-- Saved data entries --
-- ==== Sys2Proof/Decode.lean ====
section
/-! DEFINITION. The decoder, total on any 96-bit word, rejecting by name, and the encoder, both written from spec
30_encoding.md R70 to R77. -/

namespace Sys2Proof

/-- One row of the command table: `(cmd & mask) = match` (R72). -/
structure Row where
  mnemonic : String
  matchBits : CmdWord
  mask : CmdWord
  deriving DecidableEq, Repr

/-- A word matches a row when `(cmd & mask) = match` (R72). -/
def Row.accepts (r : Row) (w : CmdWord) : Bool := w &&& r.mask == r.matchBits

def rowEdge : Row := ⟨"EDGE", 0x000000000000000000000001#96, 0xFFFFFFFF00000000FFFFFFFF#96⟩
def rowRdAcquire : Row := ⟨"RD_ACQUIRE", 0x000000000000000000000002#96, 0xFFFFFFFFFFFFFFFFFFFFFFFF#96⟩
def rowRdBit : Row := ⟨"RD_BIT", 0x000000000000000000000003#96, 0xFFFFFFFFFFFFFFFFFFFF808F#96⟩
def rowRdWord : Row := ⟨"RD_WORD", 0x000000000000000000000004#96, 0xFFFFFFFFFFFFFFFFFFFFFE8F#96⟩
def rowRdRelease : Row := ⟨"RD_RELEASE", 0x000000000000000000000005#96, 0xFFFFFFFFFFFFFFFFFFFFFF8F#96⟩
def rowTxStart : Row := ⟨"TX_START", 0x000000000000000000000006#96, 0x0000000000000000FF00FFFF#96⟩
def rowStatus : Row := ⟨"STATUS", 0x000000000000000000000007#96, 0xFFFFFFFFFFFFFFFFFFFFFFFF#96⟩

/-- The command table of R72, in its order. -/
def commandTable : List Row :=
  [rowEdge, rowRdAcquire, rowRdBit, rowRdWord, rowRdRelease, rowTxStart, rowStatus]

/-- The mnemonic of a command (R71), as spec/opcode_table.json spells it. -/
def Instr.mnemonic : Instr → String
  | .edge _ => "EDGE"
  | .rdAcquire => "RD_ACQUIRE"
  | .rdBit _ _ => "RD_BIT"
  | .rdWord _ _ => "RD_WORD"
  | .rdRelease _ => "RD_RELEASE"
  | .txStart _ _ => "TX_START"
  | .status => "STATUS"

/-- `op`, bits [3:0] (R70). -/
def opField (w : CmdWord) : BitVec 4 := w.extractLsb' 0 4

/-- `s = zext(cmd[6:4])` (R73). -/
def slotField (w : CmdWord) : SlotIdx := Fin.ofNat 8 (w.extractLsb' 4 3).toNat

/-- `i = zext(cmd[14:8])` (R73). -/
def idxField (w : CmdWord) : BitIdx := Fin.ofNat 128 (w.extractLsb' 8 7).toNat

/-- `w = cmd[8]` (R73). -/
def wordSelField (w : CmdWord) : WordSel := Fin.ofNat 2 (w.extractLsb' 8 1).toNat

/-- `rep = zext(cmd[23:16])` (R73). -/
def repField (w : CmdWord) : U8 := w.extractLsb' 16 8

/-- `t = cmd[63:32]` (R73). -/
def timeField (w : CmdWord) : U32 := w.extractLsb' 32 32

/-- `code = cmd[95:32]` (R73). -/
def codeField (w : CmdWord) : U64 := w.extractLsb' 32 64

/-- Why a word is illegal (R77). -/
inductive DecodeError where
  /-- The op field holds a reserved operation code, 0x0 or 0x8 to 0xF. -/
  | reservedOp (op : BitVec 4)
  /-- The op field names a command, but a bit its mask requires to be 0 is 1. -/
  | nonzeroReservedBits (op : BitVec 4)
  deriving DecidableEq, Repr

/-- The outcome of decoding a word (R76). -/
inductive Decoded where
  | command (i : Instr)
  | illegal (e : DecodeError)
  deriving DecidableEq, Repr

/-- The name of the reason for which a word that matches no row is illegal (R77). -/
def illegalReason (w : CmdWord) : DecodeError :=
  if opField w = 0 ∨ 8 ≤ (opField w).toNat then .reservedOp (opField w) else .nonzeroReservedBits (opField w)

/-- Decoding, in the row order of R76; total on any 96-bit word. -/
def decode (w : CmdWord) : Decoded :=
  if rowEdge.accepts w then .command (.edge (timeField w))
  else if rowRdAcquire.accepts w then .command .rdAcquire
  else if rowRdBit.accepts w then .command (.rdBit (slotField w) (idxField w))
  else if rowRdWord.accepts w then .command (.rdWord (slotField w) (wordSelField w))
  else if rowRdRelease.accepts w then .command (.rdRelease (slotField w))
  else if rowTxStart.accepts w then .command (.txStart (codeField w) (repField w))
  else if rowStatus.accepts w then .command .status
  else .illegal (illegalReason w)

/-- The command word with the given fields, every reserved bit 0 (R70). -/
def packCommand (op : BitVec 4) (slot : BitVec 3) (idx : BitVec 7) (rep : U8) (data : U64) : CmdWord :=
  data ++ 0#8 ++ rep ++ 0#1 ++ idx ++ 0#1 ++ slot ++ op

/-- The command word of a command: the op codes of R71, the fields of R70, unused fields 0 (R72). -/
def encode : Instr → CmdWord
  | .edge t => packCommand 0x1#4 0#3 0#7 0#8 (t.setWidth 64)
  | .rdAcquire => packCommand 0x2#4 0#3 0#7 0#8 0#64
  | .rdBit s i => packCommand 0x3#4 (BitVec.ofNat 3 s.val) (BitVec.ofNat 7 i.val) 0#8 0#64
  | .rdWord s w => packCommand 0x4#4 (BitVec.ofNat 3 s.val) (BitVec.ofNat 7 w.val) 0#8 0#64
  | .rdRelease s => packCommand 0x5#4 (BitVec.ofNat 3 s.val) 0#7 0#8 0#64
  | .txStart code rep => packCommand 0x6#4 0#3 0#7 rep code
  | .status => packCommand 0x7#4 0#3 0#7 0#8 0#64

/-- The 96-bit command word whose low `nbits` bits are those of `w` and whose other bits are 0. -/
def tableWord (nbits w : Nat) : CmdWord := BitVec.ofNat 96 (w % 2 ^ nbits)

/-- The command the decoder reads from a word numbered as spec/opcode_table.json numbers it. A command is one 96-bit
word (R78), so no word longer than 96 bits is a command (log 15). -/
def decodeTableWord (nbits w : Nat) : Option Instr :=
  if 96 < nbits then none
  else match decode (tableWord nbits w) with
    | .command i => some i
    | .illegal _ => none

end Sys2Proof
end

-- Description of the task --
Copy the data once more. Leave nothing out.

-- Completed task --
-- ==== Sys2Proof/Decode.lean ====
section
/-! DEFINITION. The decoder, total on any 96-bit word, rejecting by name, and the encoder, both written from spec
30_encoding.md R70 to R77. -/

namespace Sys2Proof

/-- One row of the command table: `(cmd & mask) = match` (R72). -/
structure Row where
  mnemonic : String
  matchBits : CmdWord
  mask : CmdWord
  deriving DecidableEq, Repr

/-- A word matches a row when `(cmd & mask) = match` (R72). -/
def Row.accepts (r : Row) (w : CmdWord) : Bool := w &&& r.mask == r.matchBits

def rowEdge : Row := ⟨"EDGE", 0x000000000000000000000001#96, 0xFFFFFFFF00000000FFFFFFFF#96⟩
def rowRdAcquire : Row := ⟨"RD_ACQUIRE", 0x000000000000000000000002#96, 0xFFFFFFFFFFFFFFFFFFFFFFFF#96⟩
def rowRdBit : Row := ⟨"RD_BIT", 0x000000000000000000000003#96, 0xFFFFFFFFFFFFFFFFFFFF808F#96⟩
def rowRdWord : Row := ⟨"RD_WORD", 0x000000000000000000000004#96, 0xFFFFFFFFFFFFFFFFFFFFFE8F#96⟩
def rowRdRelease : Row := ⟨"RD_RELEASE", 0x000000000000000000000005#96, 0xFFFFFFFFFFFFFFFFFFFFFF8F#96⟩
def rowTxStart : Row := ⟨"TX_START", 0x000000000000000000000006#96, 0x0000000000000000FF00FFFF#96⟩
def rowStatus : Row := ⟨"STATUS", 0x000000000000000000000007#96, 0xFFFFFFFFFFFFFFFFFFFFFFFF#96⟩

/-- The command table of R72, in its order. -/
def commandTable : List Row :=
  [rowEdge, rowRdAcquire, rowRdBit, rowRdWord, rowRdRelease, rowTxStart, rowStatus]

/-- The mnemonic of a command (R71), as spec/opcode_table.json spells it. -/
def Instr.mnemonic : Instr → String
  | .edge _ => "EDGE"
  | .rdAcquire => "RD_ACQUIRE"
  | .rdBit _ _ => "RD_BIT"
  | .rdWord _ _ => "RD_WORD"
  | .rdRelease _ => "RD_RELEASE"
  | .txStart _ _ => "TX_START"
  | .status => "STATUS"

/-- `op`, bits [3:0] (R70). -/
def opField (w : CmdWord) : BitVec 4 := w.extractLsb' 0 4

/-- `s = zext(cmd[6:4])` (R73). -/
def slotField (w : CmdWord) : SlotIdx := Fin.ofNat 8 (w.extractLsb' 4 3).toNat

/-- `i = zext(cmd[14:8])` (R73). -/
def idxField (w : CmdWord) : BitIdx := Fin.ofNat 128 (w.extractLsb' 8 7).toNat

/-- `w = cmd[8]` (R73). -/
def wordSelField (w : CmdWord) : WordSel := Fin.ofNat 2 (w.extractLsb' 8 1).toNat

/-- `rep = zext(cmd[23:16])` (R73). -/
def repField (w : CmdWord) : U8 := w.extractLsb' 16 8

/-- `t = cmd[63:32]` (R73). -/
def timeField (w : CmdWord) : U32 := w.extractLsb' 32 32

/-- `code = cmd[95:32]` (R73). -/
def codeField (w : CmdWord) : U64 := w.extractLsb' 32 64

/-- Why a word is illegal (R77). -/
inductive DecodeError where
  /-- The op field holds a reserved operation code, 0x0 or 0x8 to 0xF. -/
  | reservedOp (op : BitVec 4)
  /-- The op field names a command, but a bit its mask requires to be 0 is 1. -/
  | nonzeroReservedBits (op : BitVec 4)
  deriving DecidableEq, Repr

/-- The outcome of decoding a word (R76). -/
inductive Decoded where
  | command (i : Instr)
  | illegal (e : DecodeError)
  deriving DecidableEq, Repr

/-- The name of the reason for which a word that matches no row is illegal (R77). -/
def illegalReason (w : CmdWord) : DecodeError :=
  if opField w = 0 ∨ 8 ≤ (opField w).toNat then .reservedOp (opField w) else .nonzeroReservedBits (opField w)

/-- Decoding, in the row order of R76; total on any 96-bit word. -/
def decode (w : CmdWord) : Decoded :=
  if rowEdge.accepts w then .command (.edge (timeField w))
  else if rowRdAcquire.accepts w then .command .rdAcquire
  else if rowRdBit.accepts w then .command (.rdBit (slotField w) (idxField w))
  else if rowRdWord.accepts w then .command (.rdWord (slotField w) (wordSelField w))
  else if rowRdRelease.accepts w then .command (.rdRelease (slotField w))
  else if rowTxStart.accepts w then .command (.txStart (codeField w) (repField w))
  else if rowStatus.accepts w then .command .status
  else .illegal (illegalReason w)

/-- The command word with the given fields, every reserved bit 0 (R70). -/
def packCommand (op : BitVec 4) (slot : BitVec 3) (idx : BitVec 7) (rep : U8) (data : U64) : CmdWord :=
  data ++ 0#8 ++ rep ++ 0#1 ++ idx ++ 0#1 ++ slot ++ op

/-- The command word of a command: the op codes of R71, the fields of R70, unused fields 0 (R72). -/
def encode : Instr → CmdWord
  | .edge t => packCommand 0x1#4 0#3 0#7 0#8 (t.setWidth 64)
  | .rdAcquire => packCommand 0x2#4 0#3 0#7 0#8 0#64
  | .rdBit s i => packCommand 0x3#4 (BitVec.ofNat 3 s.val) (BitVec.ofNat 7 i.val) 0#8 0#64
  | .rdWord s w => packCommand 0x4#4 (BitVec.ofNat 3 s.val) (BitVec.ofNat 7 w.val) 0#8 0#64
  | .rdRelease s => packCommand 0x5#4 (BitVec.ofNat 3 s.val) 0#7 0#8 0#64
  | .txStart code rep => packCommand 0x6#4 0#3 0#7 rep code
  | .status => packCommand 0x7#4 0#3 0#7 0#8 0#64

/-- The 96-bit command word whose low `nbits` bits are those of `w` and whose other bits are 0. -/
def tableWord (nbits w : Nat) : CmdWord := BitVec.ofNat 96 (w % 2 ^ nbits)

/-- The command the decoder reads from a word numbered as spec/opcode_table.json numbers it. A command is one 96-bit
word (R78), so no word longer than 96 bits is a command (log 15). -/
def decodeTableWord (nbits w : Nat) : Option Instr :=
  if 96 < nbits then none
  else match decode (tableWord nbits w) with
    | .command i => some i
    | .illegal _ => none

end Sys2Proof
end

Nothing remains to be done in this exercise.